This Trade Is Down, But Clearly Isn’t Out

Most investors didn’t expect the banking sector to get into trouble this year. Generally, rising interest rates are good for banks. They make fewer loans, albeit at higher rates. However, many banks used the low-rate era to invest in Treasury bonds at lower yields.

  • Special: Every Time the Government Releases Jobs Data... Make This Trade the Night Before!
  • That’s led to the second, third, and fourth-largest bank failures in U.S. history this year. It’s possible that they won’t be the last. But while the banking sector is down, it’s not quite out.

    Several regional banks are updating investors on their deposit levels, and the news is largely good. It’s helped Western Alliance Bancorporation (WAL) surge higher earlier this week. The regional bank is still down by more than half from last year’s highs, and trades at a 30 percent discount to its book value.

    Like many other regional banks, shares are beaten down and should head higher if they’re sound. But if not, they’re likely overvalued. The latest depositor data indicates that Western Alliance is likely in the former category.
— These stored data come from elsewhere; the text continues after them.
/-- A header that asks for no answer of Atlas: the port responds where it publishes the frame, and else waits for the response. -/
theorem State.linHeader_of_plain (plain : id ≠ 61 ∨ entry.isSome = true ∨ (s.linPort n).answer = none) (en : s.pb Pf.linFrame_EN n id = true) :
    s.linHeader n id entry = s.modLin n (fun l =>
      if s.pb Pf.linFrame_PUB n id then l.responded id (s.linResponse n id) else { l with hdr := some ⟨id, s.now, entry⟩ }) := by
  unfold State.linHeader
  extract_lets t
  have port : t.linPort n = { s.linPort n with hdr := none } := State.linPort_modLin_self ..
  have unasked : ¬ (id = 61 && entry.isNone && (t.linPort n).answer.isSome) = true := by
    rw [port]
    obtain other | scheduled | none' := plain
    · simp [other]
    · simp [Option.isNone_eq_false_iff.mpr scheduled]
    · simp [none']
  have en' : t.pb Pf.linFrame_EN n id = true := en
  have pub : t.pb Pf.linFrame_PUB n id = s.pb Pf.linFrame_PUB n id := rfl
  rw [if_neg unasked, en', pub]
  cases s.pb Pf.linFrame_PUB n id
  · rw [Bool.and_false, if_neg Bool.false_ne_true, if_pos rfl]
    exact State.modLin_modLin ..
  · have same : t.linResponse n id = s.linResponse n id := State.linResponse_congr rfl (by rw [port]) (by rw [port])
    have sent : t.linRespond n id = t.modLin n (fun l => l.responded id (t.linResponse n id)) := rfl
    rw [Bool.and_self, if_pos rfl, sent, same]
    exact State.modLin_modLin ..

/-- A responder that has heard the header of a frame that it has enabled responds to it or waits for the response. -/
theorem State.linHeader_heard (plain : id ≠ 61 ∨ (s.linPort n).answer = none) (en : s.pb Pf.linFrame_EN n id = true) :
    (s.modLin n (fun l => l.active s.now)).linHeader n id none = s.modLin n (fun l =>
      if s.pb Pf.linFrame_PUB n id then (l.active s.now).responded id (s.linResponse n id) else { l.active s.now with hdr := some ⟨id, s.now, none⟩ }) := by
  let t := s.modLin n (fun l => l.active s.now)
  have port : t.linPort n = (s.linPort n).active s.now := State.linPort_modLin_self ..
  have same : t.linResponse n id = s.linResponse n id := State.linResponse_congr rfl (by rw [port]; rfl) (by rw [port]; rfl)
  have heard : t.linHeader n id none = _ := State.linHeader_of_plain (plain.imp_right fun none' => .inr (by rw [port]; exact none')) en
  rw [same] at heard
  exact heard.trans (State.modLin_modLin ..)

/-- A commander sends the header of a frame that it has enabled, and responds to it or waits for the response. -/
theorem State.linSendHeader_eq (e : Nat) (en : s.pb Pf.linFrame_EN n id = true) : s.linSendHeader n id e = s.modLin n (fun l =>
    if s.pb Pf.linFrame_PUB n id then { l with heads := l.heads ++ [(id, 13 + s.pf Pf.linCfg_BREAK n)] }.responded id (s.linResponse n id)
    else { l with heads := l.heads ++ [(id, 13 + s.pf Pf.linCfg_BREAK n)], hdr := some ⟨id, s.now, some e⟩ }) := by
  let t := s.modLin n (fun l => { l with heads := l.heads ++ [(id, 13 + s.pf Pf.linCfg_BREAK n)] })
  have port : t.linPort n = { s.linPort n with heads := (s.linPort n).heads ++ [(id, 13 + s.pf Pf.linCfg_BREAK n)] } := State.linPort_modLin_self ..
  have same : t.linResponse n id = s.linResponse n id := State.linResponse_congr rfl (by rw [port]) (by rw [port])
  have sent : t.linHeader n id (some e) = _ := State.linHeader_of_plain (.inr (.inl rfl)) en
  rw [same] at sent
  exact sent.trans (State.modLin_modLin ..)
    Action to take: Investors could make a small speculative position in regional banks like WAL. Just use a down day to get in… and don’t be shy about taking profits.  The company’s recent dividend works out to a 4.7 percent yield, although the bank may cut it.

  • Special: $1,300 into $45,000 in just 4 MONTHS?!
  • For traders, shares may be volatile enough right now without the need for an options play. But the September $45 calls, last going for about $3.00, could leverage a further move higher in shares in the coming months.

     

    Disclosure: The author of this article has no position in the company mentioned here, but may trade after the next 72 hours. The author receives no compensation from any of the companies mentioned in this article.

     

  • Special: Every Time the Government Releases Jobs Data... Make This Trade the Night Before!